Custom Ingest settings reference
You can ingest results from any third-party scanner. Your results need to be in either SARIF or Harness Custom JSON format.
For a full description of the workflow, go to Ingest Results from Custom or Unsupported Scanners.
The Custom Ingest step is intended for scanners that have no supported integration in STO. Harness recommends that you always use the documented workflow for supported scanners. For a list of all STO-supported scanners, go to Security Step Settings Reference.
- UI configuration support is currently limited to a subset of scanners. Extending UI support to additional scanners is on the Harness engineering roadmap.

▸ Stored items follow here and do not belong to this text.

/-- Whether an atomic of the team has its own part of an ordering still to make (R226, R324). -/
def Team.atomPending (t : Team) : Bool := t.frags.any fun f => match f.wait with
  | some (.acquire _) => true
  | _ => false

/-- Whether a team has an earlier access that is not yet performed: one that awaits replay, another package's answer, or granules to be
full (R200, R324). -/
def unperformed (s : State) (t : Team) : Bool :=
  t.hasReplays || podPending s t.uid || t.frags.any fun f => match f.wait with
    | some (.fullEmpty ..) => true
    | _ => false

/-- What a team waits for before it retires: the accesses that it has issued and that are not yet performed, and the acknowledgements of
its stores to other packages. Its launch's SIG releases its writes, and an unacknowledged request is the resident team's fault (R80,
R347, R432; log entry 60). -/
def retireWaits (s : State) (uid : Nat) : Option Wait :=
  match teamOf s uid with
  | none => none
  | some t =>
    if unperformed s t then some .ordering else if s.fabric.msgs.any fun m => m.isStore uid then some .fabricAck else none

/-- The row of a QNT or the lane of a DQNT. -/
def Acc.isRow : Acc → Bool
  | .dqnt .. | .qnt .. => true
  | _ => false

/-- Whether rows of QNT or DQNT of the team await replay: they read or write all their streams then, so the team's later accesses wait
(R145, R319; log entry 49). -/
def rowWaits (s : State) (t : Team) : Bool := (waitingAccs s t.uid).any Acc.isRow

/-- The fragments of a team with the row of a QNT among the waiters or the replay records. -/
def waitingRows (s : State) (uid : Nat) : List Nat :=
  let own := fun (w : Waiter) => w.team == uid && (match w.kind with
    | .pass accs => accs.any fun a => match a with
      | .qnt .. => true
      | _ => false
    | _ => false)
  (((List.range 4).flatMap fun d => (getDie s d).fb.flatMap fun e => e.waiters.filter own) ++
    (((teamOf s uid).map (·.replay)).getD []).filter own).map (·.frag)

/-- Whether a team has matrix or IXU commands that have not completed (R254). -/
def hasEngines (s : State) (t : Team) : Bool :=
  let c := getCore s t.core
  t.held.isSome || !t.removed.isEmpty || !t.heldIx.isEmpty || c.matq.any (fun m => m.team == t.uid) ||
    c.ixq.any (fun m => m.1 == t.uid)

/-- The checks of R51 after decoding, of R177 and R424, and the waits, in this order: stack bounds, lookahead, pending
positions and scalars, region rules, poison, ordering. Poison in the flag that SPLIT pops thus restarts an open region, though R167 closes
the region before the pop: the model's choice (log entry 10). -/
def checks (s : State) (t : Team) (f : Frag) (sh : Shape) : Run Unit := do
  need (decide (sh.pops ≤ f.depth)) (.s 0x07 0)
  need (decide (f.depth + sh.pushes - sh.pops ≤ t.stackDecl)) (.s 0x08 0)
  let pend := t.pendingTop f sh.pops
  let loc := sh.locals.flatMap fun k => t.pendingLoc f k
  need (!((pend ++ loc).any fun e => e.frag == f.num && decide (0 < e.window))) (.s 0x09 0)
  match (if sh.retarget then loc else pend ++ loc) with
  | e :: _ => parkOn (.pending e.id)
  | [] => pure ()
  match sh.scalars.find? fun r => t.scalarPend.contains r.toNat with
  | some r => parkOn (.scalar r.toNat)
  | none => pure ()
  match t.region with
  | some r =>
    need (!sh.closed) (.s 0x16 0)
    need (!(r.frag == f.num && !sh.closes && decide (0 < sh.pops ∧ f.depth - sh.pops < r.d0))) (.s 0x17 0)
    if sh.closes && r.pendingStores != 0 then parkOn .regionReplays else pure ()
  | none => pure ()
  let ps := if sh.moves then [] else t.poisonIn f sh.pops
  need ps.isEmpty (.lanePoison ps)
  if sh.access && (t.acquiring || rowWaits s t) then parkOn .replays else pure ()
  if sh.ordered && (t.atomPending || unperformed s t) then parkOn .ordering else pure ()
  if sh.engines && hasEngines s t then parkOn .engines else pure ()

/-- What issuing does before the instruction's own effect: the charge, the windows, the shelf, the PC past it (R48, R90, R278). -/
def enter (i : Instr) (s : State) (t : Team) (f : Frag) (sh : Shape) (len : Nat) : State :=
  let s := charge s t.core (issueCost i (passes t f))
  modTeam s t.uid fun t =>
    let t := (t.tickWindows f.num).notePop f sh.pops
    let t := { t with exempt := false, withheld := 0 }
    modFrag t f.num fun x => { x with
      pc := f.pc + BitVec.ofNat 64 len, paused := 0, shelf := shelfAfter f.depth f.shelf sh.pops sh.pushes }

/-- The outcome of the loop step: nothing, LOOP_SPLIT, or the loop stack and where the PC goes (R171). -/
inductive LoopStep
  | none
  | split
  | to (loops : List LoopEntry) (pc : Option DWord)
  deriving DecidableEq, Repr

/-- The loop step at an end address (R171). -/
def loopStep (pc : DWord) (others : Bool) : List LoopEntry → Bool → LoopStep
  | [], first => if first then .none else .to [] none
  | e :: r, first =>
    if e.last ≠ pc then (if first then .none else .to (e :: r) none)
    else if others then .split
    else if e.count - 1 ≠ 0 then .to ({ e with count := e.count - 1 } :: r) (some e.start)
    else loopStep pc others r false

/-- What follows an instruction that has completed by falling through: the loop step (R171). -/
def leave (s : State) (uid : Nat) (f : Frag) (len : Nat) : State :=
  match teamOf s uid with
  | none => s
  | some t =>
    match fragOf t f.num with
    | none => s
    | some g =>
      if g.pc ≠ f.pc + BitVec.ofNat 64 len ∨ g.st = .hold then s
      else
        match loopStep f.pc (t.othersLive g) t.loops true with
        | .none => s
        | .split => classS s uid 0x0D 0 0 f.pc g.active none
        | .to loops none => setTeam s { t with loops }
        | .to loops (some pc) => setTeam s (modFrag ({ t with loops }.endWindows f.num) f.num fun x => { x with pc })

- Each scanner template shows only the options that apply to a specific scan. If you're setting up a repository scan, for example, the UI won't show Container Image settings.
- Docker-in-Docker is not required for these steps unless you're scanning a container image. If you're scanning a repository using Bandit, for example, you don't need to set up a Background step running DinD.
- Support is currently limited to Kubernetes and Harness Cloud AMD64 build infrastructures only.
Scan settings
Scan Mode
- Ingestion Ingestion scans are not orchestrated. The Security step ingest results from a previous scan (for a scan run in an previous step) and then normallizes and compresses the results.
Scan Configuration
The predefined configuration to use for the scan. All scan steps have at least one configuration.
Target settings
Type
The target type to scan for vulnerabilities.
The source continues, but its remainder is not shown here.